GIVEN DATA:
-- ==== Sys2Proof/Machine/Idle.lean ====
section
/-! DEFINITION. What the part does while no command waits: 1 µs passes, and what only waited for work to drain goes on. -/

namespace Sys2Proof.Machine

/-- The length in ns of one idle step (assumption 29). -/
def idleNs : Nat := 1000

/-- Time that the SMART log counts: powered, above the temperature thresholds, and with commands outstanding (R4, assumption 72). -/
def State.smartTime (s : State) : State :=
  let s := s.smartAdd (smartKey fwdFn 9) idleNs
  let s := if 1 ≤ s.hotLevel then s.smartAdd (smartKey fwdFn 10) idleNs else s
  let s := if 2 ≤ s.hotLevel then s.smartAdd (smartKey fwdFn 11) idleNs else s
  (s.hif.slots.map (·.2.fn)).eraseDups.foldl (fun s fn => s.smartAdd (smartKey fn 7) idleNs) s

/-- Time passes: the Marrow timestamp, the residency counter of the mode in force (R378), and what the SMART log counts. -/
def State.passTime (s : State) : State :=
  (({ s with now := s.now + idleNs }).bump (F.AON_RES_COUNT (s.fld F.AON_PSSTAT_CUR)) idleNs).smartTime

/-- Without a Husk the map pages owed are programmed into stage stripes too; the Endurance Groups become read-only once the dirty data and the map pages owed are flushed; from then on HSEQ and
epoch values are reserved in the table journal (R131). -/
def State.noHuskStep (s : State) : State :=
  if s.zne.husk.noHusk && s.zne.bufs.isEmpty && !s.zne.mapDirty.isEmpty then
    match s.pagesLeft with
    | [] => s
    | p :: ps =>
      match s.nextStage ((((Tab.keys s.zne.sets).head?)).getD 0) true with
      | (none, s) => s
      | (some k, s) =>
        let s := ((p :: ps).take s.stageLps).foldl (fun s p => s.packInto k .unassigned none (some p) (some ⟨s.pageData p, 0, 0, false⟩)) s
        s.wantStripe k
  else if s.zne.husk.noHusk && s.zne.bufs.isEmpty then
    let s := s.hk fun h => { h with inJournal := true }
    (Tab.keys s.zne.sets).foldl (fun s n => s.makeReadOnly n) s
  else s

/-- The sweep of each conventional namespace that rolls over reads its next block (R310). -/
def State.sweepStep (s : State) : State := s.sec.sweepAt.foldl (fun s e => s.sweepRead e.1 e.2) s

/-- Erases, creations and rollovers that wait for the key DRBG, for drains or for block erases go on (R311, R312, R314). -/
def State.keyStep (s : State) : State :=
  if s.flag F.SEC_TRNGSTAT_KEYBLK then s.sec.erases.foldl (fun s e => s.eraseStep e) s else s.serveEntropy

/-- Controllers that were told to shut down go on with it (R286). -/
def State.shutdownAll (s : State) : State := (Tab.keys s.hif.fns).foldl (fun s fn => s.shutdownStep fn) s

/-- Rebuilds whose last members were given up, their zones reset, end (R144, R148). -/
def State.rebuildsEnded (s : State) : State :=
  ((Tab.keys s.zne.deadRec).filter fun d => s.flag (F.ZNE_DHS_REBUILD d)).foldl (fun s d => s.rebuildEnded d) s

/-- A conventional block whose entry points to a held buffer that no stripe carries, for want of a segment, is packed (R176, R183). -/
def State.repackConv (s : State) : State :=
  if s.power.loss.isSome then s
  else s.zne.bufs.foldl (fun s e => match e.2.own with
    | .conv n lba ruh =>
      if e.2.st = .held ∧ s.mapAt n lba = some (.buffer e.1) ∧
          (s.zne.stripes.any fun t => t.2.pack.any fun c => c.buf == some e.1) = false then
        (s.convCw n lba ruh false (some e.1) none).2
      else s
    | _ => s) s

/-- One idle step (assumption 29). -/
def State.idle (s : State) : State :=
  (((((((((((s.passTime.ageHealth.returnReleased.pressureStage.rebuildsEnded.reclaimStep).keyStep).shutdownAll).formStep).groupEvents).pruneLost).orphanStep).testBegin).noHuskStep).sweepStep).repackConv).wakeConv

end Sys2Proof.Machine
end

DIRECTIONS FOR THIS TASK: Look over the listing. Pull out every line with the string "held" in it.

RESPONSE TO THE TASK:
/-- A conventional block whose entry points to a held buffer that no stripe carries, for want of a segment, is packed (R176, R183). -/
      if e.2.st = .held ∧ s.mapAt n lba = some (.buffer e.1) ∧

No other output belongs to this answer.